Stored data
theorem meets_MemoryCounters_c4 :
    let q : Word := (cN.me.rd 0).v
    let x : Word := (cN.me.rd 1).v
    let clean : Prop := (cN.me.rd 0).poison = false ∧ (cN.me.rd 1).poison = false
    let inS : Bool := BitVec.getLsbD q 2
    let value : State → Home → Prop := fun g_1 h_1 => h_1 ≠ Home.fault ∧ h_1 ≠ Home.absent ∧ (g_1.counterValue h_1).snd.fst = false
    let i : Instr := Instr.cntWait bare 1 0
    let g : State := cN.granted i 1
    let h : Home := g.counterHome q Right.rd
    let r : Word × Bool × State := g.counterValue h
    let holds : Prop := BitVec.extractLsb' 0 2 q = 0 ∧ BitVec.toNat x ≤ BitVec.toNat r.fst ∨ BitVec.extractLsb' 0 2 q = 1 ∧ BitVec.toNat r.fst ≤ BitVec.toNat x ∨ BitVec.extractLsb' 0 2 q = 2 ∧ r.fst = x
    let u : State := r.snd.snd.modMe fun t => t.learn (Tbl.get { } r.snd.snd.marks (g.counterKey h))
    (cN.issues i 1 = true) ∧
    (clean) ∧
    (BitVec.extractLsb' 0 2 q ≠ 3#2) ∧
    (value g h) ∧
    (holds) ∧
    (cN.hasRoom i (if inS = true then u else u.beginPhase) = true) := by decide +kernel

theorem meets_MemoryCounters_c4h :
    let s : State := cH 1 2
    let q : Word := (s.me.rd 0).v
    let x : Word := (s.me.rd 1).v
    let clean : Prop := (s.me.rd 0).poison = false ∧ (s.me.rd 1).poison = false
    let inS : Bool := BitVec.getLsbD q 2
    let value : State → Home → Prop := fun g_1 h_1 => h_1 ≠ Home.fault ∧ h_1 ≠ Home.absent ∧ (g_1.counterValue h_1).snd.fst = false
    let i : Instr := Instr.cntWait bare 1 0
    let g : State := s.granted i 1
    let h : Home := g.counterHome q Right.rd
    let r : Word × Bool × State := g.counterValue h
    let holds : Prop := BitVec.extractLsb' 0 2 q = 0 ∧ BitVec.toNat x ≤ BitVec.toNat r.fst ∨ BitVec.extractLsb' 0 2 q = 1 ∧ BitVec.toNat r.fst ≤ BitVec.toNat x ∨ BitVec.extractLsb' 0 2 q = 2 ∧ r.fst = x
    let u : State := r.snd.snd.modMe fun t => t.learn (Tbl.get { } r.snd.snd.marks (g.counterKey h))
    (s.issues i 1 = true) ∧
    (clean) ∧
    (BitVec.extractLsb' 0 2 q ≠ 3#2) ∧
    (value g h) ∧
    (holds) ∧
    (s.hasRoom i (if inS = true then u else u.beginPhase) = true) := by decide +kernel

theorem meets_MemoryCounters_c5 :
    let s : State := cH 0 2
    let q : Word := (s.me.rd 0).v
    let x : Word := (s.me.rd 1).v
    let clean : Prop := (s.me.rd 0).poison = false ∧ (s.me.rd 1).poison = false
    let value : State → Home → Prop := fun g_1 h_1 => h_1 ≠ Home.fault ∧ h_1 ≠ Home.absent ∧ (g_1.counterValue h_1).snd.fst = false
    let i : Instr := Instr.cntWait bare 1 0
    let g : State := s.granted i 1
    let h : Home := g.counterHome q Right.rd
    let r : Word × Bool × State := g.counterValue h
    let holds : Prop := BitVec.extractLsb' 0 2 q = 0 ∧ BitVec.toNat x ≤ BitVec.toNat r.fst ∨ BitVec.extractLsb' 0 2 q = 1 ∧ BitVec.toNat r.fst ≤ BitVec.toNat x ∨ BitVec.extractLsb' 0 2 q = 2 ∧ r.fst = x
    (s.issues i 1 = true) ∧
    (clean) ∧
    (BitVec.extractLsb' 0 2 q ≠ 3#2) ∧
    (value g h) ∧
    (¬holds) := by decide +kernel

theorem meets_MemoryCounters_a1 :
    let s : State := cS 1 0
    let q : Word := (s.me.rd 0).v
    let clean : Prop := (s.me.rd 0).poison = false ∧ (s.me.rd 1).poison = false
    let i : Instr := Instr.cntAdd bare 1 0
    (s.issues i 1 = true) ∧
    (clean) ∧
    (BitVec.extractLsb' 0 2 q ≠ 0#2) := by decide +kernel

theorem meets_MemoryCounters_a2 :
    let s : State := cS 4 5
    let q : Word := (s.me.rd 0).v
    let x : Word := (s.me.rd 1).v
    let clean : Prop := (s.me.rd 0).poison = false ∧ (s.me.rd 1).poison = false
    let inS : Bool := BitVec.getLsbD q 2
    let i : Instr := Instr.cntAdd bare 1 0
    let added : State → List Nat → State := (fun g as_1 =>
        have h_1 := if inS = true then Home.s as_1 else Home.h as_1;
        have r := g.counterValue h_1;
        have bs := bytesLE 8 (BitVec.toNat (r.fst + x));
        have w := if inS = true then r.snd.snd.sWrite s.core as_1 bs false else (r.snd.snd.commitBytes (place as_1 bs)).sawOwn s.grp (as_1.headD 0 / 8);
        { w with marks := Tbl.set { } r.snd.snd.marks (g.counterKey h_1) (g.me.mark.join (Tbl.get { } r.snd.snd.marks (g.counterKey h_1))) })
    let as : List Nat := [0, 1, 2, 3, 4, 5, 6, 7]
    (s.issues i 1 = true) ∧
    (clean) ∧
    (BitVec.extractLsb' 0 2 q = 0#2) ∧
    (inS = true) ∧
    ((s.granted i 1).counterHome q Right.rdwr = Home.s as) ∧
    (((s.granted i 1).counterValue (Home.s as)).snd.fst = false) ∧
    (s.hasRoom i (added (s.granted i 1) as) = true) := by decide +kernel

- TASK GOAL:
For the entries above, give only the number of lines that contain the word "decide".

- EXERCISE ANSWER:
5